One of the benefits of it being some form of civil service and not specifically military service is that it eliminates large categories of medical exemptions from being relevant.

pseudalopex 5 hours ago | parent [-]

Civil servants are not sent to front lines commonly.

wahnfrieden 18 hours ago | parent | prev | next [-]

> And to agree with others on this thread, the folks who push for war should 100% be required to participate in them and lead from the front. Don't sell the rest of our lives while you hide in a nice air conditioned bunker.

It never happens because those in power use their power to avoid it, even if they bind the rest of us with rules they enforce.
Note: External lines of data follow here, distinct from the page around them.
-- ==== Sys2Proof/Machine/Ops.lean ====
section
/-!
DEFINITION. The named operations over the state that every block shares: the port queues and answers, the service and
link states, regions and classes, mapped lines and the spare pool, buffer capacities, the command engine's completion,
pending array work, and the claim table.
-/

namespace Sys2Proof.Machine

/-! ### Ports (R2 to R5) -/

/-- The queue of a port (R2). -/
def queueOf (s : State) (p : Port) : List Taken :=
  match p with
  | .a => s.path.queueA
  | .b => s.path.queueB

/-- Replace the queue of a port. -/
def setQueue (p : Port) (q : List Taken) (s : State) : State :=
  match p with
  | .a => { s with path := { s.path with queueA := q } }
  | .b => { s with path := { s.path with queueB := q } }

/-- Move one transaction of a port queue to another stand. -/
def setStand (p : Port) (serial : Nat) (st : Stand) (s : State) : State :=
  setQueue p ((queueOf s p).map fun t => if t.serial = serial then { t with stand := st } else t) s

/-- Decide the answer of a transaction; it is held in the queue (R3). -/
def answer (p : Port) (serial : Nat) (r : Response) (s : State) : State := setStand p serial (.decided r) s

/-- The port service state: the first of the four that applies (R5). -/
def serviceState (s : State) : ServiceState :=
  if s.pins.srst then .closed
  else if s.path.drainWait then .resetDrain
  else match s.metaCtl.phase with
    | .geometryFault | .loading | .unformatted | .formatting => .start
    | .readReady | .repairing | .fullReady => .inService

/-- READY (R5). -/
def ready (s : State) : Bool := serviceState s == .inService

/-! ### Regions and classes (R39 to R44) -/

/-- What a region lookup yields (R39). -/
structure Lookup where
  cls : Nat
  aRead : Bool
  aWrite : Bool
  bRead : Bool
  bWrite : Bool
deriving DecidableEq, Repr

/-- The result for a line in no enabled region (R39). -/
def Lookup.default : Lookup := { cls := 0, aRead := true, aWrite := true, bRead := true, bWrite := true }

/-- A region entry covers a line while it is enabled (R38). -/
def regionCovers (r : RegionEntry) (line : Nat) : Bool :=
  r.enabled && decide (r.first ≤ line) && decide (line ≤ r.last)

/-- The region lookup: the enabled entry of lowest index that contains the line, or the default (R39). -/
def regionLookup (s : State) (line : Nat) : Lookup :=
  match s.tables.regions.find? (fun r => regionCovers r line) with
  | some r => { cls := r.cls, aRead := r.aRead, aWrite := r.aWrite, bRead := r.bRead, bWrite := r.bWrite }
  | none => Lookup.default

/-- The access flag for a port and kind (R40). -/
def Lookup.allows (l : Lookup) (p : Port) (k : Access) : Bool :=
  match p, k with
  | .a, .read => l.aRead
  | .a, .write => l.aWrite
  | .b, .read => l.bRead
  | .b, .write => l.bWrite

/-- The working entry of a class (R41). -/
def classEntry (s : State) (cls : Nat) : ClassEntry := s.tables.classes.getD cls classDefault

/-- The class entry of a line's present region (R41, R43, R44). -/
def lineClass (s : State) (line : Nat) : ClassEntry := classEntry s (regionLookup s line).cls

/-- A CORRECTED count reaches a relocation threshold (R44). -/
def thresholdReached (t : Threshold) (bits : Nat) : Bool :=
  match t with
  | .off => false
  | .bits k => decide (k ≤ bits)

/-! ### Remap table and spare pool (R100 to R104) -/

/-- The remap entry of a user line (R100). -/
def remapEntry (s : State) (line : Nat) : Option RemapEntry := sparseGet s.remap.table line

/-- The array line of a spare slot (00_scope). -/
def spareLine (s : State) (slot : Nat) : Nat := s.fence.uNative + slot

/-- The mapped line of a user line (R101). -/
def mappedLine (s : State) (line : Nat) : Nat :=
  match remapEntry s line with
  | some e => spareLine s e.slot
  | none => line

/-- The data state of a line; a line with no entry is treated as INTACT (R102). -/
def dataState (s : State) (line : Nat) : DataState :=
  match remapEntry s line with
  | some e => e.data
  | none => .intact

/-- The table's user line and entry that hold a slot (R100). -/
def entryOfSlot (s : State) (slot : Nat) : Option (Nat × RemapEntry) :=
  s.remap.table.find? fun p => p.2.slot == slot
By saying they "should be required", you are promoting the idea that their desire for war is acceptable as long as they codify certain standards, which they are able to use their powers to personally circumvent.

_doctor_love 18 hours ago | parent [-]

> By saying they "should be required", you are promoting the idea that their desire for war is acceptable as long as they codify certain standards, which they are able to use their powers to personally circumvent.

I am not.

mrbnatural 18 hours ago | parent | next [-]

I absolutely read it as promoting war.

_doctor_love 18 hours ago | parent [-]

Well you are absolutely wrong.

mrbnatural 18 hours ago | parent | prev [-]

[flagged]

nmbrskeptix 18 hours ago | parent | prev | next [-]

[dead]

mrbnatural 18 hours ago | parent | prev [-]

Spoiler alert: military "service" is an oxymoron. No American has served me by joining the military and killing black, brown, and asian women and children

_doctor_love 18 hours ago | parent [-]

> No American has served me by joining the military and killing black, brown, and asian women and children

Oh? I would argue that most of us in the United States live in complete blissful ignore that our entire way of life is propped up by this.